Questa selezione ci ha dato modo di avere una maggiore visibilità e di ricevere richieste anche da parte di chef stellati. E abbiamo scelto Forbes come trampolino di lancio per due nuovi prodotti: il primo, il Garum dei Romano, è stato messo in commercio ad inizio giugno, mentre il secondo è in fase di perfezionamento e verrà commercializzato probabilmente a fine anno» precisa Pamela.

Il Garum dei Romano
Il Garum dei Romano, in appena un mese, ha già conquistato non solo gli chef italiani ma anche i ristoratori in Svizzera e Olanda. Si tratta di un elisir-condimento da tavola a base di pesce fermentato, insaporito semplicemente con sale di miniera extra puro ed erbe aromatiche mediterranee. Le confezioni numerate sono prodotte in serie limitata. «Dalla prima produzione abbiamo ottenuto solo 250 bottigliette» prosegue Pamela. «Un “esperimento” ben riuscito, iniziato tra il 2017 e il 2018. Durante la lavorazione per i nostri prodotti sfilettiamo pesci interi, ma molto spesso succede che in alcuni punti sia difficile riuscire a ricavare tutta la polpa, nonostante i vari utensili utilizzati e il minuzioso lavoro manuale. Sarebbe un vero spreco destinare queste preziose parti anatomiche allo smaltimento di Categoria 3, dato che possono essere sfruttate per qualcosa di veramente grandioso. E così, invece di smaltirle, le abbiamo trasferite in un recipiente e le abbiamo fatte fermentare insieme a piccoli pesci difficili da lavorare.
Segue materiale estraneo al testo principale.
-- ==== Sys2Proof/Machine/Xfer.lean ====
section
/-! DEFINITION. The meanings of the X class (R252 to R275), and what a transfer inside the package reads and writes (R258,
R261 to R266, R271). -/

namespace Sys2Proof.Machine

/-! ## Issue (R252 to R255, R259, R274, R275) -/

/-- The target of R254: the system core ID in s_XC, the issuing core's own for XC = 0. -/
def State.xTarget (s : State) (f : XF) : BitVec 22 :=
  if f.xc = 0 then s.sysId s.cur.core else (s.sreg f.xc).setWidth 22
/-- The package that SEND and SENDM name (R271): peer K of the domain in s_XC, the own domain for XC = 0. -/
def State.sendTarget (s : State) (f : XF) : BitVec 22 :=
  (if f.xc = 0 then s.domain else (s.sreg f.xc).setWidth 4) ++ f.k ++ 0#12


/-- What the way to another package does to an issue (R274, R275): a trap, a hold, or nothing. -/
def State.gate (s : State) (t : BitVec 22) (k : State → State) : State :=
  let gone := s.trap { cause := cFabric, sub := (tPeer t).setWidth 8 }
  let link := fun (p : PeerId) =>
    if s.linkMode s.rc.part p.toNat = 0 then gone
    else if s.fab.quiesced p.toNat then s.hold
    else k s
  if !s.isRemote t then k s
  else if tDom t == s.domain then link (tPeer t)
  else if s.fab.heldDomains.contains (tDom t) then s.hold
  else if !circuitUp (s.circuit (tDom t)) then gone
  else if circuitGateway (s.circuit (tDom t)) == s.peer then k s
  else link (circuitGateway (s.circuit (tDom t)))

/-- The first free transfer slot (R253). -/
def Res.freeSlot (r : Res) : Option Nat := (List.range 16).find? (fun n => (r.xfers.get none n).isNone)

/-- A free transfer slot for an instruction of the issuing group: those that a SENDM of mask 0 of the group has taken are counted,
since the group needs them all (R253). -/
def State.freeSlot (s : State) : Option Nat :=
  if ((List.range 16).filter (fun n => (s.rc.xfers.get none n).isNone)).length ≤ s.cur.spent then none else s.rc.freeSlot

/-- Take a transfer slot with all the instruction captures (R252, R253); hold when none is free. -/
def capture (i : Instr) (f : XF) (target : BitVec 22) (s : State) : State :=
  match s.freeSlot with
  | none => s.hold
  | some n =>
    let x : Xfer :=
      { serial := s.serial, ins := i, ctx := s.cur.ctx, pc := s.cur.ipc
        xa := s.sreg f.xa, xb := s.sreg f.xb, xc := s.sreg f.xc, xh := s.sreg f.xh
        sa := s.stream f.xa, sb := s.stream f.xb, target := target, xid := s.fab.xid }
    let s := s.modRc (fun r => { r with xfers := r.xfers.put none n (some x) })
    (s.modFab (fun b => { b with xid := b.xid + 1 })).bump

/-- CPY PLAIN and CONVERT: the core of XC lies in this package, else ACCESS 9 (R259); K other than 0 is ignored with fallback
0x1D (R137). -/
def cpy (i : Instr) (f : XF) (s : State) : State :=
  let t := s.xTarget f
  if s.isRemote t then s.trap { cause := cAccess, sub := 9, tval := s.sreg f.xc }
  else capture i f t (s.warnIf (f.k != 0) 0x1D)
Mescolando costantemente tutti i giorni e filtrando manualmente il composto abbiamo scoperto, col passare del tempo, la formazione di un liquido che, tramite diversi travasi, abbiamo reso sempre più limpido. Una vera magia perché, oltre alla possibilità di recuperare quasi tutto il pescato, fatta eccezione per le lische più grosse, si può ottenere una salsa dal gusto gradevole prodotta senza emissione di CO2. Infatti, è il tempo l’artefice di questa trasformazione e non c’è bisogno dell’utilizzo di macchinari, basta avere molta, molta pazienza e tutto si realizza. La curiosità poi ci ha spinto a fare delle ricerche per scoprire se già in passato qualcuno avesse prodotto qualcosa di simile. Abbiamo richiesto anche l’intervento di una docente esperta in letteratura antica che, attraverso la ricerca nei vari testi latini, ci ha permesso di risalire all’originale ricetta del garum contenuta nel “De Re Coquinaria” del cuoco romano Apicio e alla descrizione del famoso condimento che ne fa Plinio il vecchio nella sua “Naturalis historia”».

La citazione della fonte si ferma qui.